"""
-- ==== Sys2Proof/Machine/Sideband.lean ====
section
/-! DEFINITION. Sideband interfaces (chapter 21) but for JTAG and the hot-plug inputs: the SPI target, the UART console,
I3C and MCTP, and the scan of the slot chain. -/

namespace Sys2Proof.Machine

/-! ### SPI target -/

/-- The accesses that a page frame performs (R469): 8 bytes wide where they fit, else 4. -/
def pageAccesses : Nat → Nat → Nat → List (Nat × Nat)
  | 0, _, _ => []
  | n + 1, off, len =>
    if len = 0 then []
    else if off % 8 = 0 ∧ len ≥ 8 then (off, 8) :: pageAccesses n (off + 8) (len - 8)
    else (off, 4) :: pageAccesses n (off + 4) (len - 4)

/-- The offset and length of a page frame are in form (R469). -/
def spiForm (off len : Nat) : Bool :=
  off % 4 == 0 && len % 4 == 0 && decide (4 ≤ len) && decide (len ≤ 4096) && decide (off + len ≤ 0x10000)

/-- The counts that a frame moves: a failed CRC, edges after its end (R470). -/
def Side.spiCounts (crcOk extra : Bool) (x : Side) : Side :=
  { x with
    spiCrc := if crcOk then x.spiCrc else (x.spiCrc + 1) % 2 ^ 16
    spiExtra := if extra then (x.spiExtra + 1) % 2 ^ 16 else x.spiExtra
    spiPrev := b2n crcOk + 2 * b2n (! crcOk) + 8 * b2n extra }

/-- A response: previous status, 5 header bytes and 8 turnaround bytes of 0, the status byte, data, CRC-8 (R468). -/
def spiResponse (prev : Nat) (ok : Bool) (data : Bytes) : Bytes :=
  let b := nb 1 (2 * b2n (! ok)) ++ data
  nb 1 prev ++ zeros 13 ++ b ++ [crc8 b]

/-- SB_STATUS (Table SIDE-4). -/
def Side.status (x : Side) : Nat :=
  b2n x.chOk + 2 ^ 8 * x.chFaults + 2 ^ 16 * x.pecFail + 2 ^ 32 * x.uBreak + 2 ^ 48 * x.uOver + 2 ^ 64 * x.uFrame
    + 2 ^ 80 * x.spiExtra + 2 ^ 96 * x.spiCrc + 2 ^ 112 * x.spiPart

/-- A format error: the frame is discarded (R470). -/
def Dev.spiFormat (d : Dev) : Dev := d.onSide fun x => { x with spiOut := nb 1 x.spiPrev, spiPrev := 16 }

/-- The target is served in every mode except Shelf (chapter 21). -/
def sideEvent (dt : Nat) (s : State) (g : Mode → Profile → Dev → Dev) : Host.Outcome State Fault Refusal :=
  event dt s fun mode p d => if mode = .shelf then d else g mode p d

/-- A read frame (R468–R470): a header that fails its CRC reads 0 with status 0x02. -/
def execSpiReadPage (dt off len : Nat) (crcOk extra : Bool) (s : State) : Host.Outcome State Fault Refusal :=
  sideEvent dt s fun mode p d =>
    if crcOk && ! spiForm off len then d.spiFormat
    else
      let data := if crcOk then
          ((pageAccesses (len / 4) off len).map fun a => d.pageRead mode p .admin a.1 a.2).flatten
        else zeros len
      d.onSide fun x => { x.spiCounts crcOk extra with spiOut := spiResponse x.spiPrev crcOk data }

/-- A write frame acts when it was complete and its CRC passed (R469). -/
def execSpiWritePage (dt off : Nat) (data : List Byte) (crcOk extra : Bool) (s : State) :
    Host.Outcome State Fault Refusal :=
  sideEvent dt s fun mode _ d =>
    if ! spiForm off data.length then d.spiFormat
    else
      let d := d.onSide fun x => { x.spiCounts crcOk extra with spiOut := nb 1 x.spiPrev }
      if crcOk then
        (pageAccesses (data.length / 4) off data.length).foldl
          (fun d a => d.pageWrite mode .admin a.1 a.2 (slice data (a.1 - off) a.2)) d
      else d

/-- SB_STATUS is read most significant byte first (R471). -/
def execSpiReadSbStatus (dt : Nat) (crcOk extra : Bool) (s : State) : Host.Outcome State Fault Refusal :=
  sideEvent dt s fun _ _ d =>
    d.onSide fun x => { x.spiCounts crcOk extra with
      spiOut := spiResponse x.spiPrev crcOk (if crcOk then (nb 16 x.status).reverse else zeros 16) }

def execSpiFormatError (dt : Nat) (s : State) : Host.Outcome State Fault Refusal :=
  sideEvent dt s fun _ _ d => d.spiFormat

/-- A frame cut short is discarded and counted (R470). -/
def execSpiPartialFrame (dt : Nat) (s : State) : Host.Outcome State Fault Refusal :=
  sideEvent dt s fun _ _ d => d.onSide fun x => { x with
    spiPart := (x.spiPart + 1) % 2 ^ 16, spiPrev := 4, spiOut := nb 1 x.spiPrev }

/-! ### UART console -/

/-- A character (R477–R479): input is kept only while invasive debug is enabled, and ignored in Run-Secure. -/
def execUartCharacter (dt : Nat) (ch : Byte) (stop : Bool) (s : State) : Host.Outcome State Fault Refusal :=
  sideEvent dt s fun _ p d =>
    if p.isSecure then d
    else if ! stop then d.onSide fun x => { x with uFrame := (x.uFrame + 1) % 2 ^ 16 }
    else if ! d.sec.debug then d
    else d.onSide fun x =>
      if x.uFifo.length < 64 then { x with uFifo := x.uFifo ++ [ch] } else { x with uOver := (x.uOver + 1) % 2 ^ 16 }

/-- A break is counted once (R479). -/
def execUartBreak (dt : Nat) (s : State) : Host.Outcome State Fault Refusal :=
  sideEvent dt s fun _ p d => if p.isSecure then d else d.onSide fun x => { x with uBreak := (x.uBreak + 1) % 2 ^ 16 }

/-! ### I3C and MCTP -/

/-- A packet whose PEC fails is discarded and counted; a message of a type that Table SIDE-5 does not list is counted;
Set Endpoint ID (command 0x01 of MCTP control, PRESUMED) sets the endpoint ID (R473). -/
def execMctpControlMessage (dt mtype cmd eid : Nat) (pecOk : Bool) (s : State) : Host.Outcome State Fault Refusal :=
  sideEvent dt s fun _ _ d => d.onSide fun x =>
    if ! pecOk then { x with pecFail := (x.pecFail + 1) % 2 ^ 16 }
    else if mtype = 0 then (if cmd = 1 ∧ 8 ≤ eid ∧ eid < 0xFF then { x with eid := eid } else x)
    else if [0x05, 0x06, 0x07, 0x7E].contains mtype then x
    else { x with ctlOther := x.ctlOther + 1 }

/-- The static I3C address (R472, Table IMAGE-4). -/
def Dev.i3cStatic (d : Dev) : Nat := if d.img.settings.isEmpty then 0x3A else d.setting 5 1

/-- A dynamic address by ENTDAA, or by SETDASA from the static address; a message partly assembled is discarded and the
endpoint ID kept (R472, R474). -/
def execI3cAddressAssign (dt addr : Nat) (setdasa : Bool) (staticAddr : Nat) (s : State) :
    Host.Outcome State Fault Refusal :=
  sideEvent dt s fun _ _ d =>
    if setdasa && staticAddr != d.i3cStatic then d
    else d.onSide fun x => { x with i3cAddr := some addr, partMsg := false }

def execI3cBusReset (dt : Nat) (s : State) : Host.Outcome State Fault Refusal :=
  sideEvent dt s fun _ _ d => d.onSide fun x => { x with partMsg := false }

/-! ### Slot chain -/

/-- Bit `k` of an input word. -/
def inBit (v : Nat) (k : Nat) : Bool := v.testBit k

/-- One scan of the chain (R483–R485), from Safe onward: signatures are counted, and for each bit the scans in a row that
read the same value; while the chain is in fault the debounce counts stand at 0. The outputs of the indicators shift out. -/
def execSidebandScan (dt : Nat) (inputs : BitVec 128) (signature : Byte) (s : State) :
    Host.Outcome State Fault Refusal :=
  event dt s fun mode _ d =>
    if ! mode.adminServed then d
    else
      let v := inputs.toNat
      let good := signature == 0xA5
      d.onSide fun x =>
        let ok := x.chOk || ! x.scanned
        { x with
          scanned := true, chOk := ok, last := v
          indOut := bitsOf (fun k => x.indOn.testBit k || (x.indBlink.testBit k && x.blinkOn)) 128
          badSig := if good then 0 else x.badSig + 1
          goodSig := if good then x.goodSig + 1 else 0
          run := if ! ok then [] else (List.range 128).map fun k =>
            (k, if inBit v k == inBit x.last k then min 16 (x.run.getD k 0 + 1) else 1) }

/-- Three scans in a row with another signature: the chain is in fault (R485). -/
def execChainFault (dt : Nat) (s : State) : Host.Outcome State Fault Refusal :=
  event dt s fun mode _ d =>
    if mode.adminServed && d.side.chOk && decide (d.side.badSig ≥ 3) then
      d.onSide fun x => { x with chOk := false, chFaults := (x.chFaults + 1) % 2 ^ 8, run := [] }
    else d

/-- The fault ends after 16 scans in a row that read 0xA5 (R485). -/
def execChainFaultEnd (dt : Nat) (s : State) : Host.Outcome State Fault Refusal :=
  event dt s fun mode _ d =>
    if mode.adminServed && d.side.scanned && ! d.side.chOk && decide (d.side.goodSig ≥ 16) then
      d.onSide fun x => { x with chOk := true }
    else d

/-- A blinking indicator toggles at timebase multiples of 333,000,000 ns (R483). -/
def execIndicatorBlink (dt : Nat) (s : State) : Host.Outcome State Fault Refusal :=
  event dt s fun mode _ d =>
    if mode.adminServed && d.now % 333000000 == 0 then d.onSide fun x => { x with blinkOn := ! x.blinkOn } else d

/-- A debounced input has read a new value for `n` scans (R484): the value, if it is to be accepted. -/
def Dev.newInput (d : Dev) (k n : Nat) : Option Bool :=
  if d.side.chOk && inBit d.side.last k != inBit d.side.deb k && decide (d.side.run.getD k 0 ≥ n) then
    some (inBit d.side.last k)
  else none

/-- The debounced value of an input bit changes. -/
def Dev.acceptInput (d : Dev) (k : Nat) : Dev := d.onSide fun x => { x with
  deb := if inBit x.deb k then clrBit x.deb k else setBit x.deb k }

/-- Presence of slot `t` reads present (0 means present). -/
def Dev.inserted (d : Dev) (t : Nat) : Bool := ! inBit d.side.deb (2 * t)

end Sys2Proof.Machine
end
"""
TASK ITEM:
Transcribe each line of the data above, unaltered, from the one where "def execI3cBusReset (dt" appears to the one where "scanned := true, chOk" appears, inclusive of both.

TASK SOLUTION:
def execI3cBusReset (dt : Nat) (s : State) : Host.Outcome State Fault Refusal :=
  sideEvent dt s fun _ _ d => d.onSide fun x => { x with partMsg := false }

/-! ### Slot chain -/

/-- Bit `k` of an input word. -/
def inBit (v : Nat) (k : Nat) : Bool := v.testBit k

/-- One scan of the chain (R483–R485), from Safe onward: signatures are counted, and for each bit the scans in a row that
read the same value; while the chain is in fault the debounce counts stand at 0. The outputs of the indicators shift out. -/
def execSidebandScan (dt : Nat) (inputs : BitVec 128) (signature : Byte) (s : State) :
    Host.Outcome State Fault Refusal :=
  event dt s fun mode _ d =>
    if ! mode.adminServed then d
    else
      let v := inputs.toNat
      let good := signature == 0xA5
      d.onSide fun x =>
        let ok := x.chOk || ! x.scanned
        { x with
          scanned := true, chOk := ok, last := v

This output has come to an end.